Starting at the line with "left)) = none →" and going on through the line with "RESET itself is", reproduce each line in the records below exactly and nothing more.

(Dataset entries)
+++++
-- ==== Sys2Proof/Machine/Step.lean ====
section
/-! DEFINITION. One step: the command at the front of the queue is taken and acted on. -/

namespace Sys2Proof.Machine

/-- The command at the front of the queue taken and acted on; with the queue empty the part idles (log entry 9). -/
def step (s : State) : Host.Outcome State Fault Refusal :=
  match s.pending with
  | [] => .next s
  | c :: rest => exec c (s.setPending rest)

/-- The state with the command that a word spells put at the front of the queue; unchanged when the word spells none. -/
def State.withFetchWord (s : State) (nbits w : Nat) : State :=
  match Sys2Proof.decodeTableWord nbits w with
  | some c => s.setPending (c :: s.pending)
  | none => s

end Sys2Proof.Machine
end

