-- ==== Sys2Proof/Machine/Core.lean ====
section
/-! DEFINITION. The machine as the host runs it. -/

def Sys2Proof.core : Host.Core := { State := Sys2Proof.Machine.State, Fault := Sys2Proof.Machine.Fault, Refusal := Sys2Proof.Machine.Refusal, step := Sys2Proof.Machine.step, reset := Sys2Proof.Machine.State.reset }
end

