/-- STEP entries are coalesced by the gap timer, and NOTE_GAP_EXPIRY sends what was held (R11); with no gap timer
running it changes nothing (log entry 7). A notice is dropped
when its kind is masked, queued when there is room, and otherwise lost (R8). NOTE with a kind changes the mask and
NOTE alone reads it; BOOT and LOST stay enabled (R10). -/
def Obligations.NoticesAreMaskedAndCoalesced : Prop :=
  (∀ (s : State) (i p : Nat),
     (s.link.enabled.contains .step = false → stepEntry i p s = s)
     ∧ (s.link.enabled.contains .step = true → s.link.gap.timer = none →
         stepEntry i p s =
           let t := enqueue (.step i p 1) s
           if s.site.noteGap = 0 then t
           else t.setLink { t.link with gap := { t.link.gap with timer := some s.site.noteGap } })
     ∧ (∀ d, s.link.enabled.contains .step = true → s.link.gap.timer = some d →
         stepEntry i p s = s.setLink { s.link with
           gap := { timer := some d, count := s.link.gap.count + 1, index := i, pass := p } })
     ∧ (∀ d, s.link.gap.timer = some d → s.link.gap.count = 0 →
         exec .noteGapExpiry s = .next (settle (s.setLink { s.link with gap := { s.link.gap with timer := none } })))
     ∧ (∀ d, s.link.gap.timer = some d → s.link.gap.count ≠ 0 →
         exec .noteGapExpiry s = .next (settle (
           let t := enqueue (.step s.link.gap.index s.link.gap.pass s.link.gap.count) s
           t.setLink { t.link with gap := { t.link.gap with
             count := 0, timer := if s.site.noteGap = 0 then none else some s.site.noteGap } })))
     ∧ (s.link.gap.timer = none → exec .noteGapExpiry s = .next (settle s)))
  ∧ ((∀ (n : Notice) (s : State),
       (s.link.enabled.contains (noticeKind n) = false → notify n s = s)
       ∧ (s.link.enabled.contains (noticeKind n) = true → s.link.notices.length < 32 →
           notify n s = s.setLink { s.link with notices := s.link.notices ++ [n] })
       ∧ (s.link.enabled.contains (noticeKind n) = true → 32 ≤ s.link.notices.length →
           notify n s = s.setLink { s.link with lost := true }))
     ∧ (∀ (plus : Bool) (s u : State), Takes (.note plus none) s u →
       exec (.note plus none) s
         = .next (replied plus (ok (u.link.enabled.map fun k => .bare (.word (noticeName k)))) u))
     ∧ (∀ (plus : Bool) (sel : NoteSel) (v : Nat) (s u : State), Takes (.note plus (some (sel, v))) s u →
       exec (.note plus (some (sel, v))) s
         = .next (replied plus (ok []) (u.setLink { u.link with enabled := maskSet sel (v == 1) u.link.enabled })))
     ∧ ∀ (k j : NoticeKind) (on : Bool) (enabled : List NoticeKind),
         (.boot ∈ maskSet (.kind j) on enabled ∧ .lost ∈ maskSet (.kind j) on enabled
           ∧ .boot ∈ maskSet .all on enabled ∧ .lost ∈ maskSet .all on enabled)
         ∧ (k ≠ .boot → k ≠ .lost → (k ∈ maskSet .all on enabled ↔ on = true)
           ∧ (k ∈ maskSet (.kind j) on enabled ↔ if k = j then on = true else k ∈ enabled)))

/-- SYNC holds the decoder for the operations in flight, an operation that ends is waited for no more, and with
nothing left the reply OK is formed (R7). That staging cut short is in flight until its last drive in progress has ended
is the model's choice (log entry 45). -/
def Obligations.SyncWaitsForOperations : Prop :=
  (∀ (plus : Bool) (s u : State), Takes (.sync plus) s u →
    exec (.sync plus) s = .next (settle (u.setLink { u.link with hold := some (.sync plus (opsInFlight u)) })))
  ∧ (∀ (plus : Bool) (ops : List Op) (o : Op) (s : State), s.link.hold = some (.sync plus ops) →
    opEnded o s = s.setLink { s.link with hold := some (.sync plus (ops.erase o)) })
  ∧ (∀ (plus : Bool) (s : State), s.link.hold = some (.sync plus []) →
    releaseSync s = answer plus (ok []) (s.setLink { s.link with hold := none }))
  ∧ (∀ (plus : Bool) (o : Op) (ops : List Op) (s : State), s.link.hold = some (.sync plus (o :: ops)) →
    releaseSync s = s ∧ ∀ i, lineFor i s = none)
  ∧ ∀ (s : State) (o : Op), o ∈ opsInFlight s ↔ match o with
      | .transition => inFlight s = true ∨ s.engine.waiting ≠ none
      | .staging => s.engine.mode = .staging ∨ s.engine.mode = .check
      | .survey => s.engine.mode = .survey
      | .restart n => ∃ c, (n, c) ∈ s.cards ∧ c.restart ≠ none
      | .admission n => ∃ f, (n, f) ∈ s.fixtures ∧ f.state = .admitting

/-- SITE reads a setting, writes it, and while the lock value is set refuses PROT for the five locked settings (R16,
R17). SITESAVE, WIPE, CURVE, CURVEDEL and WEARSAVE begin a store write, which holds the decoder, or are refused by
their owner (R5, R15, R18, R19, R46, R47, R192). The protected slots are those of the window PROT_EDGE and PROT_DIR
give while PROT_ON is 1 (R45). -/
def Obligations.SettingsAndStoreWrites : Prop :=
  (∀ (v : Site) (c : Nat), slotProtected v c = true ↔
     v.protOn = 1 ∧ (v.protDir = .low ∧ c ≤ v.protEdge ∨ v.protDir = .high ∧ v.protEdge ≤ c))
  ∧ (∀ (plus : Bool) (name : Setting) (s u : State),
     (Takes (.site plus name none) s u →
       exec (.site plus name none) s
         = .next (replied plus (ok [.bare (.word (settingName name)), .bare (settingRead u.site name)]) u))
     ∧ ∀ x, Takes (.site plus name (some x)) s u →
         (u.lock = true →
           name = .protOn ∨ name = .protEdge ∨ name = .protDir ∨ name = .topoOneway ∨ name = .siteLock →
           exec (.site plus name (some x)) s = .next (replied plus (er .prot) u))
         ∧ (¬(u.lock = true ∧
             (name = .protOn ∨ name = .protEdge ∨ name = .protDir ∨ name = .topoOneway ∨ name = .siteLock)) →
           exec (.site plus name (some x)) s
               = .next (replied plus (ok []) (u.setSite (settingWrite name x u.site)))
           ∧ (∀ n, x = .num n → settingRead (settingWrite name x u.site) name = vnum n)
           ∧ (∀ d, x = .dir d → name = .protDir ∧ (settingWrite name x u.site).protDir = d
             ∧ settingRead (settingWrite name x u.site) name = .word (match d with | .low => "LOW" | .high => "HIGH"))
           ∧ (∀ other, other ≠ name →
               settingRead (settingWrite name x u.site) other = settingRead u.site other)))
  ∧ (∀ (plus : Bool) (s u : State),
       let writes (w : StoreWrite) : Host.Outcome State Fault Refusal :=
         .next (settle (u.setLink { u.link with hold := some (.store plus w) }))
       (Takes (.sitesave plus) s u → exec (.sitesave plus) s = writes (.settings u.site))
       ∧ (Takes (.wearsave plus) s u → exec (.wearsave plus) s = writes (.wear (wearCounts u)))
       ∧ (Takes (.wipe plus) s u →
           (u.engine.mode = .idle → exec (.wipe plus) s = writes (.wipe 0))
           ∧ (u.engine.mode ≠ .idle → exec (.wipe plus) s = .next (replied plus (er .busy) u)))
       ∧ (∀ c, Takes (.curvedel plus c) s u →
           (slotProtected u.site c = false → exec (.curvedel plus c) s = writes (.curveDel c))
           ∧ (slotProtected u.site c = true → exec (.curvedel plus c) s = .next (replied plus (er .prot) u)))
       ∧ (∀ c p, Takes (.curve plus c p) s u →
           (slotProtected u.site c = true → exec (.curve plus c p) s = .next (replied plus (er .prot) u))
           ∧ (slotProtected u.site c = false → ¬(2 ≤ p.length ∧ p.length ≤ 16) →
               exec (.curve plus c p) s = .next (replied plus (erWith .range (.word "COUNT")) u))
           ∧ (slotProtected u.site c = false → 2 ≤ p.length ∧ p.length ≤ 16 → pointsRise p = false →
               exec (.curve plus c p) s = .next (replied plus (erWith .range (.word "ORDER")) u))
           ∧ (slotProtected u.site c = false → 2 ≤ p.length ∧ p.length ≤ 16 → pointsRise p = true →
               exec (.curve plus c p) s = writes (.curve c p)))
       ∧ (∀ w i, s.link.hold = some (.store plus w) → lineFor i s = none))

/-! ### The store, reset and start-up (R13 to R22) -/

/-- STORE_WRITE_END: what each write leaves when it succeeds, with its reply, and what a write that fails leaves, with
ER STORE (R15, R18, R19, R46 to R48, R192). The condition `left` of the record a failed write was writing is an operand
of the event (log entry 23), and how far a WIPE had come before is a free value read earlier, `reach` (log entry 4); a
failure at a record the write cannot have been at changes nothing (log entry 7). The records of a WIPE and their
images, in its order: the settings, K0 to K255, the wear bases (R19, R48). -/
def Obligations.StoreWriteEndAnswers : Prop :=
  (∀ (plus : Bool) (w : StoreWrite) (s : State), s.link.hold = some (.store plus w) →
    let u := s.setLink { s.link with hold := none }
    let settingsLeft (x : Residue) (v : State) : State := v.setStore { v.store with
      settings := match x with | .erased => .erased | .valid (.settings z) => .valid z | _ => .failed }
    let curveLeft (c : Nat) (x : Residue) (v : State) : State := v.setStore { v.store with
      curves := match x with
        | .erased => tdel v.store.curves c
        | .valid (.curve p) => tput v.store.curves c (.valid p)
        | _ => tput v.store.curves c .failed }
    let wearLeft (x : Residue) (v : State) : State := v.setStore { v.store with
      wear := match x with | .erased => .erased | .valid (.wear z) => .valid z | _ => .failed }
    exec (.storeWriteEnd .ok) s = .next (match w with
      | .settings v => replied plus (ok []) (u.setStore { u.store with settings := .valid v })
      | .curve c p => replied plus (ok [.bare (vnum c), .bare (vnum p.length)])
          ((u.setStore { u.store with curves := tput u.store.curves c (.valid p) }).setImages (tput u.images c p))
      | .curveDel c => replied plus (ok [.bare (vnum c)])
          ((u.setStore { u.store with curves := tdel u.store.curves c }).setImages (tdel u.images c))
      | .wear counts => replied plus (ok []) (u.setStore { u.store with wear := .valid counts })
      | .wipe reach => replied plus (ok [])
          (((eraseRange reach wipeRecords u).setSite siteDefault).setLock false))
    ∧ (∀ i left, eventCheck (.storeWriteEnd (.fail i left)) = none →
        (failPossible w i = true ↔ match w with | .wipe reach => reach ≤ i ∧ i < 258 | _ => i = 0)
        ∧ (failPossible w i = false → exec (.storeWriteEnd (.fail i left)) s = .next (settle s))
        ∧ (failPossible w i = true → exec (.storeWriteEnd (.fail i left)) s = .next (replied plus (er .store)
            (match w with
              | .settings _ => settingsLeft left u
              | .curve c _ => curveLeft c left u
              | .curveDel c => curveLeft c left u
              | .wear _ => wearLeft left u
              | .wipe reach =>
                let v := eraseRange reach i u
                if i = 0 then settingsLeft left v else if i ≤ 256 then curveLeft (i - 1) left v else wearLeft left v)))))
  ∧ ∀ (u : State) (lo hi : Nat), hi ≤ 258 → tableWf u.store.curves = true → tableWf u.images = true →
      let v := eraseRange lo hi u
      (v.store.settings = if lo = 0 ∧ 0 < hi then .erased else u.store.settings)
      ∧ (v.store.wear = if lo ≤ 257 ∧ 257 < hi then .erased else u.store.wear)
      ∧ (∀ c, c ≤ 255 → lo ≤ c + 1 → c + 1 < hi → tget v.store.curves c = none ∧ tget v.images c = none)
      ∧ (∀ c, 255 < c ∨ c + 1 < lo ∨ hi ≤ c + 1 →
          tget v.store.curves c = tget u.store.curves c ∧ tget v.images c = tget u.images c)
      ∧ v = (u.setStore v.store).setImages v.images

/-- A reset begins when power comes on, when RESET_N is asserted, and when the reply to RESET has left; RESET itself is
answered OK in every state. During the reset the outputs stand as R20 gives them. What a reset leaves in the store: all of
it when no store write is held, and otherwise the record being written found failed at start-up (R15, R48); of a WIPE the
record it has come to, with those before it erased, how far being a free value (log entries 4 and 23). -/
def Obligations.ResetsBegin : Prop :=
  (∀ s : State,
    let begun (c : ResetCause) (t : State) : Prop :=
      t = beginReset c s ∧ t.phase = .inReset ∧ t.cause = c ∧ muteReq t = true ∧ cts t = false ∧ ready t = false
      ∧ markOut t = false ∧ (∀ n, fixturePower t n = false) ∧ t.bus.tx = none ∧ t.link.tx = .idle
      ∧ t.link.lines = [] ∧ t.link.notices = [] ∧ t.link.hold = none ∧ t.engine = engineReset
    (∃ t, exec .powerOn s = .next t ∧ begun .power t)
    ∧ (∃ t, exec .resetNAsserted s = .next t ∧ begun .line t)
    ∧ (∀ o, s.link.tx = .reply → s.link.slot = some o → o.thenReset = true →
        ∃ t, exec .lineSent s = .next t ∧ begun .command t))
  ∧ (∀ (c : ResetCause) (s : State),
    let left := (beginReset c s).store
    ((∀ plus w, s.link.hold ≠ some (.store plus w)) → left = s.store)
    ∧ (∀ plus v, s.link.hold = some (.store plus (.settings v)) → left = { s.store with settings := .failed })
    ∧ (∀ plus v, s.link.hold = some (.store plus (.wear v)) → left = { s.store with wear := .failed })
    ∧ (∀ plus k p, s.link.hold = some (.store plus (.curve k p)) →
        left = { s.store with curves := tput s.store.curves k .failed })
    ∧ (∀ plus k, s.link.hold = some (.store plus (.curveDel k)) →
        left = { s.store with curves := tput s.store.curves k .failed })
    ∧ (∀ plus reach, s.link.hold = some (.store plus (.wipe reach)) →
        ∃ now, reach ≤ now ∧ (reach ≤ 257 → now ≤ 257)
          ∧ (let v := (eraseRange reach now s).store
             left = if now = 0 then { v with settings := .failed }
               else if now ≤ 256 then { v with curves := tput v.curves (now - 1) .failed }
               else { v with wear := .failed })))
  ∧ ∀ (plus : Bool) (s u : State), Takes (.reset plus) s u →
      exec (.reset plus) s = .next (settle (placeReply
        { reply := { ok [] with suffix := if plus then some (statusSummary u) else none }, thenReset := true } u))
+++++
### RESPONSE
    ∧ (∀ i left, eventCheck (.storeWriteEnd (.fail i left)) = none →
        (failPossible w i = true ↔ match w with | .wipe reach => reach ≤ i ∧ i < 258 | _ => i = 0)
        ∧ (failPossible w i = false → exec (.storeWriteEnd (.fail i left)) s = .next (settle s))
        ∧ (failPossible w i = true → exec (.storeWriteEnd (.fail i left)) s = .next (replied plus (er .store)
            (match w with
              | .settings _ => settingsLeft left u
              | .curve c _ => curveLeft c left u
              | .curveDel c => curveLeft c left u
              | .wear _ => wearLeft left u
              | .wipe reach =>
                let v := eraseRange reach i u
                if i = 0 then settingsLeft left v else if i ≤ 256 then curveLeft (i - 1) left v else wearLeft left v)))))
  ∧ ∀ (u : State) (lo hi : Nat), hi ≤ 258 → tableWf u.store.curves = true → tableWf u.images = true →
      let v := eraseRange lo hi u
      (v.store.settings = if lo = 0 ∧ 0 < hi then .erased else u.store.settings)
      ∧ (v.store.wear = if lo ≤ 257 ∧ 257 < hi then .erased else u.store.wear)
      ∧ (∀ c, c ≤ 255 → lo ≤ c + 1 → c + 1 < hi → tget v.store.curves c = none ∧ tget v.images c = none)
      ∧ (∀ c, 255 < c ∨ c + 1 < lo ∨ hi ≤ c + 1 →
          tget v.store.curves c = tget u.store.curves c ∧ tget v.images c = tget u.images c)
      ∧ v = (u.setStore v.store).setImages v.images

/-- A reset begins when power comes on, when RESET_N is asserted, and when the reply to RESET has left; RESET itself is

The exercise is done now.